→ How to complete this task
Look below for the line that has "a timer. -/". Set down the lines from there through the line that has "cycle s = .ok (u, if (s.reg", exactly as written.

→ Task data

/-- DERIVED (R55, R61 are inferences): the first two bytes a block store writes are fetched as the instruction
`V[0] * 256 + V[1]` by the next cycle that starts there, with no fence between. -/
def Obligations.StoredBytesAreFetched : Prop :=
  ∀ (s t : State) (x : Nibble) (i : Instr), 1 ≤ x.toNat → exec (.stRegs x) s = .next t →
    decode (BitVec.ofNat 16 ((s.reg 0).toNat * 256 + (s.reg 1).toNat)) = .ok i →
    step { t with pc := BitVec.ofNat 16 s.i.toNat } = endCycle (exec i { t with pc := BitVec.ofNat 16 s.i.toNat })

/-! ### The framebuffer -/

/-- R180: 00E0 leaves every pixel 0 and writes no register. -/
def Obligations.ClearLeavesNoPixelLit : Prop :=
  ∀ s : State, decode 0x00E0 = .ok .cls ∧
    ∃ t, exec .cls s = .next t ∧ (∀ y x, lit t.fb y x = false) ∧ RegsKept [] s t ∧ t.pc = s.pc + 2

/-- DERIVED (R181, R182; decisions D4, D6, D7, D14, D15): DXYN flips exactly the pixels under the sprite's 1 bits, each
wrapping on its own axis; `V[15]` is 1 when one of them was lit and 0 otherwise; it fails, with `n > 0`, when a
row would be read above 4095. -/
def Obligations.DrawFlipsThePixelsUnderTheSprite : Prop :=
  ∀ (s : State) (x y n : Nibble),
    decode (BitVec.ofNat 16 (0xD000 + x.toNat * 256 + y.toNat * 16 + n.toNat)) = .ok (.drw x y n) ∧
    (n.toNat = 0 ∨ s.i.toNat + n.toNat - 1 ≤ 4095 →
      ∃ t, exec (.drw x y n) s = .next t ∧ t.pc = s.pc + 2 ∧ RegsKept [15] s t ∧
        (∀ py px, lit t.fb py px = true ↔
          (lit s.fb py px = true ↔ ¬ Covered s (s.reg x).toNat (s.reg y).toNat n.toNat py px)) ∧
        ((∃ py px, Covered s (s.reg x).toNat (s.reg y).toNat n.toNat py px ∧ lit s.fb py px = true) →
          t.reg 15 = 1) ∧
        ((¬ ∃ py px, Covered s (s.reg x).toNat (s.reg y).toNat n.toNat py px ∧ lit s.fb py px = true) →
          t.reg 15 = 0)) ∧
    (0 < n.toNat → s.i.toNat + n.toNat - 1 > 4095 → exec (.drw x y n) s = .fault .outOfBoundsAccess)

/-- DERIVED (R184 is an inference): the same sprite drawn twice, with nothing between the two draws that changes `I`, the
sprite bytes, `V[x]`, `V[y]` or the screen, leaves the screen as it was; over a screen that was clear under a
sprite with a 1 bit, the second draw reports a collision. -/
def Obligations.DrawingTwiceErases : Prop :=
  ∀ (s t t' u : State) (x y n : Nibble), exec (.drw x y n) s = .next t →
    t'.fb = t.fb → t'.i = t.i → MemKept t t' → t'.reg x = s.reg x → t'.reg y = s.reg y →
    exec (.drw x y n) t' = .next u →
    ScreenKept s u ∧
    ((∃ py px, Covered s (s.reg x).toNat (s.reg y).toNat n.toNat py px) →
      (∀ py px, Covered s (s.reg x).toNat (s.reg y).toNat n.toNat py px → lit s.fb py px = false) →
      u.reg 15 = 1)

/-! ### Keys and timers -/

/-- DERIVED (R190, R191 rest on decision D10): the key skips test the key numbered by the low nibble of `V[x]`. -/
def Obligations.KeySkips : Prop :=
  ∀ (s : State) (x k : Nibble), k.toNat = (s.reg x).toNat % 16 →
    (decode (BitVec.ofNat 16 (0xE09E + x.toNat * 256)) = .ok (.skp x) ∧
      ∃ t, exec (.skp x) s = .next t ∧ RegsKept [] s t ∧
        t.pc = if s.keyDown k = true then s.pc + 4 else s.pc + 2) ∧
    (decode (BitVec.ofNat 16 (0xE0A1 + x.toNat * 256)) = .ok (.sknp x) ∧
      ∃ t, exec (.sknp x) s = .next t ∧ RegsKept [] s t ∧
        t.pc = if s.keyDown k = true then s.pc + 2 else s.pc + 4)

/-- DERIVED (R192 rests on decisions D11, D26, D33): FX0A takes the least pressed key; with none pressed it changes
nothing but `MODE`. -/
def Obligations.KeyWait : Prop :=
  ∀ (s : State) (x : Nibble),
    decode (BitVec.ofNat 16 (0xF00A + x.toNat * 256)) = .ok (.ldVxKey x) ∧
    (∀ k : Nibble, s.keyDown k = true → (∀ j : Nibble, j.toNat < k.toNat → s.keyDown j = false) →
      ∃ t, exec (.ldVxKey x) s = .next t ∧ (t.reg x).toNat = k.toNat ∧ RegsKept [x] s t ∧ t.pc = s.pc + 2 ∧
        t.mode = .normal ∧ t.key = s.key) ∧
    ((∀ k, s.keyDown k = false) → exec (.ldVxKey x) s = .next { s with mode := .awaitingKey })

/-- DERIVED (R193, decision D12): a cycle in which FX0A finds no key is a complete cycle that stays at the same
instruction and ticks both timers. -/
def Obligations.WaitingCycleTicks : Prop :=
  ∀ (s : State) (x : Nibble), s.pc.toNat ≤ 4094 → (wordAtPc s).toNat = 0xF00A + x.toNat * 256 →
    (∀ k, s.keyDown k = false) →
    ∃ u, step s = .next u ∧ u.pc = s.pc ∧ u.mode = .awaitingKey ∧ RegsKept [] s u ∧
      u.dt.toNat = s.dt.toNat - 1 ∧ u.st.toNat = s.st.toNat - 1 ∧
      cycle s = .ok (u, if s.st.toNat = 1 then .soundEdge else .normal)

/-- R194: FX07 reads `DT` as the previous cycle's tick left it; this cycle's own tick comes after the read. -/
def Obligations.ReadingTheDelayTimer : Prop :=
  ∀ (s : State) (x : Nibble),
    (decode (BitVec.ofNat 16 (0xF007 + x.toNat * 256)) = .ok (.ldVxDt x) ∧
      ∃ t, exec (.ldVxDt x) s = .next t ∧ t.reg x = s.dt ∧ RegsKept [x] s t ∧ t.pc = s.pc + 2) ∧
    (s.pc.toNat ≤ 4094 → (wordAtPc s).toNat = 0xF007 + x.toNat * 256 →
      ∃ u, step s = .next u ∧ u.reg x = s.dt ∧ u.dt.toNat = s.dt.toNat - 1)

/-- DERIVED (R195, R196 rest on decision D13): FX15 and FX18 load a timer. -/
def Obligations.LoadingATimer : Prop :=
  ∀ (s : State) (x : Nibble),
    (decode (BitVec.ofNat 16 (0xF015 + x.toNat * 256)) = .ok (.ldDtVx x) ∧
      ∃ t, exec (.ldDtVx x) s = .next t ∧ t.dt = s.reg x ∧ t.st = s.st ∧ RegsKept [] s t ∧ t.pc = s.pc + 2) ∧
    (decode (BitVec.ofNat 16 (0xF018 + x.toNat * 256)) = .ok (.ldStVx x) ∧
      ∃ t, exec (.ldStVx x) s = .next t ∧ t.st = s.reg x ∧ t.dt = s.dt ∧ RegsKept [] s t ∧ t.pc = s.pc + 2)

/-- DERIVED (R195, R196, R97 rest on decisions D13, D25): a loaded timer is ticked in the loading cycle; loading 1 into
`ST` reports the sound edge in that very cycle, and loading 0 never does. -/
def Obligations.LoadedTimerTicksAtOnce : Prop :=
  ∀ (s : State) (x : Nibble), s.pc.toNat ≤ 4094 →
    ((wordAtPc s).toNat = 0xF015 + x.toNat * 256 →
      ∃ u, step s = .next u ∧ u.dt.toNat = (s.reg x).toNat - 1) ∧
    ((wordAtPc s).toNat = 0xF018 + x.toNat * 256 →
      ∃ u, step s = .next u ∧ u.st.toNat = (s.reg x).toNat - 1 ∧
        cycle s = .ok (u, if (s.reg x).toNat = 1 then .soundEdge else .normal))

/-! ### Frames: what each instruction leaves unchanged (all DERIVED: R95 reads the table's rows as complete, decision D3)

`pc` and `MODE` are not mentioned: `pc` may change, and `MODE` is stated by `WhenTheMachineAwaitsAKey`. -/

/-- Instructions that write one general register and nothing else, but for the draw CXNN consumes. -/
def Obligations.RegisterWriteFrame : Prop :=
  ∀ (i : Instr) (s t : State) (x y : Nibble) (nn : Byte),
    i ∈ [.ldImm x nn, .addImm x nn, .ldReg x y, .orReg x y, .andReg x y, .xorReg x y, .rnd x nn, .ldVxDt x,
      .ldVxKey x] → exec i s = .next t →
    RegsKept [x] s t ∧ t.i = s.i ∧ StackKept s t ∧ TimersKept s t ∧ ScreenKept s t ∧ MemKept s t ∧
      t.key = s.key ∧ t.edge = s.edge ∧ t.draws = if i = .rnd x nn then s.draws + 1 else s.draws

/-- Instructions that write a result and the flag. -/
def Obligations.FlagWriteFrame : Prop :=
  ∀ (i : Instr) (s t : State) (x y : Nibble),
    i ∈ [.addReg x y, .sub x y, .shr x y, .subn x y, .shl x y] → exec i s = .next t →
    RegsKept [x, 15] s t ∧ t.i = s.i ∧ StackKept s t ∧ TimersKept s t ∧ ScreenKept s t ∧ MemKept s t ∧
      LatchKept s t

/-- Jumps and skips write the program counter only. -/
def Obligations.JumpAndSkipFrame : Prop :=
  ∀ (i : Instr) (s t : State) (x y : Nibble) (nn : Byte) (nnn : Addr),
    i ∈ [.jp nnn, .jpV0 nnn, .seImm x nn, .sneImm x nn, .seReg x y, .sneReg x y, .skp x, .sknp x] →
    exec i s = .next t →
    RegsKept [] s t ∧ t.i = s.i ∧ StackKept s t ∧ TimersKept s t ∧ ScreenKept s t ∧ MemKept s t ∧
      LatchKept s t

/-- A call writes one stack entry and the depth; a return writes the depth only. -/
def Obligations.CallAndReturnFrame : Prop :=
  ∀ (i : Instr) (s t : State) (nnn : Addr), i ∈ [.call nnn, .ret] → exec i s = .next t →
    RegsKept [] s t ∧ t.i = s.i ∧ TimersKept s t ∧ ScreenKept s t ∧ MemKept s t ∧ LatchKept s t ∧
      ∀ k : Fin 16, i = .ret ∨ k.val ≠ s.sp.val → t.stack.get k = s.stack.get k

/-- The three instructions that set `I` write nothing else. -/
def Obligations.AddressRegisterFrame : Prop :=
  ∀ (i : Instr) (s t : State) (x : Nibble) (nnn : Addr), i ∈ [.ldI nnn, .addI x, .ldFont x] →
    exec i s = .next t →
    RegsKept [] s t ∧ StackKept s t ∧ TimersKept s t ∧ ScreenKept s t ∧ MemKept s t ∧ LatchKept s t

/-- FX33 stores three bytes at `I`, FX55 stores `x + 1`; every byte outside them, and everything else, stays. The
address is the one the meanings compute. -/
def Obligations.StoreFrame : Prop :=
  ∀ (i : Instr) (s t : State) (x : Nibble), i ∈ [.ldBcd x, .stRegs x] → exec i s = .next t →
    RegsKept [] s t ∧ t.i = s.i ∧ StackKept s t ∧ TimersKept s t ∧ ScreenKept s t ∧ LatchKept s t ∧
      MemKeptOutside (s.effAddr 0) (if i = .ldBcd x then 3 else x.toNat + 1) s t

/-- FX65 writes no register above `V[x]` and nothing but registers. -/
def Obligations.BlockLoadFrame : Prop :=
  ∀ (s t : State) (x : Nibble), exec (.ldRegs x) s = .next t →
    (∀ r : Nibble, x.toNat < r.toNat → t.reg r = s.reg r) ∧ t.i = s.i ∧ StackKept s t ∧ TimersKept s t ∧
      ScreenKept s t ∧ MemKept s t ∧ LatchKept s t

/-- 00E0 writes the screen only; DXYN writes the screen and `V[15]` only, and leaves `I` and the sprite alone. -/
def Obligations.DisplayFrame : Prop :=
  ∀ (i : Instr) (s t : State) (x y n : Nibble), i ∈ [.cls, .drw x y n] → exec i s = .next t →
    RegsKept (if i = .cls then [] else [15]) s t ∧ t.i = s.i ∧ StackKept s t ∧ TimersKept s t ∧
      MemKept s t ∧ LatchKept s t

/-- FX15 and FX18 write one timer each and nothing else. -/
def Obligations.TimerLoadFrame : Prop :=
  ∀ (i : Instr) (s t : State) (x : Nibble), i ∈ [.ldDtVx x, .ldStVx x] → exec i s = .next t →
    RegsKept [] s t ∧ t.i = s.i ∧ StackKept s t ∧ ScreenKept s t ∧ MemKept s t ∧ LatchKept s t ∧
      (if i = .ldDtVx x then t.st = s.st else t.dt = s.dt)
end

→ Answer area
/-- DERIVED (R195, R196 rest on decision D13): FX15 and FX18 load a timer. -/
def Obligations.LoadingATimer : Prop :=
  ∀ (s : State) (x : Nibble),
    (decode (BitVec.ofNat 16 (0xF015 + x.toNat * 256)) = .ok (.ldDtVx x) ∧
      ∃ t, exec (.ldDtVx x) s = .next t ∧ t.dt = s.reg x ∧ t.st = s.st ∧ RegsKept [] s t ∧ t.pc = s.pc + 2) ∧
    (decode (BitVec.ofNat 16 (0xF018 + x.toNat * 256)) = .ok (.ldStVx x) ∧
      ∃ t, exec (.ldStVx x) s = .next t ∧ t.st = s.reg x ∧ t.dt = s.dt ∧ RegsKept [] s t ∧ t.pc = s.pc + 2)

/-- DERIVED (R195, R196, R97 rest on decisions D13, D25): a loaded timer is ticked in the loading cycle; loading 1 into
`ST` reports the sound edge in that very cycle, and loading 0 never does. -/
def Obligations.LoadedTimerTicksAtOnce : Prop :=
  ∀ (s : State) (x : Nibble), s.pc.toNat ≤ 4094 →
    ((wordAtPc s).toNat = 0xF015 + x.toNat * 256 →
      ∃ u, step s = .next u ∧ u.dt.toNat = (s.reg x).toNat - 1) ∧
    ((wordAtPc s).toNat = 0xF018 + x.toNat * 256 →
      ∃ u, step s = .next u ∧ u.st.toNat = (s.reg x).toNat - 1 ∧
        cycle s = .ok (u, if (s.reg x).toNat = 1 then .soundEdge else .normal))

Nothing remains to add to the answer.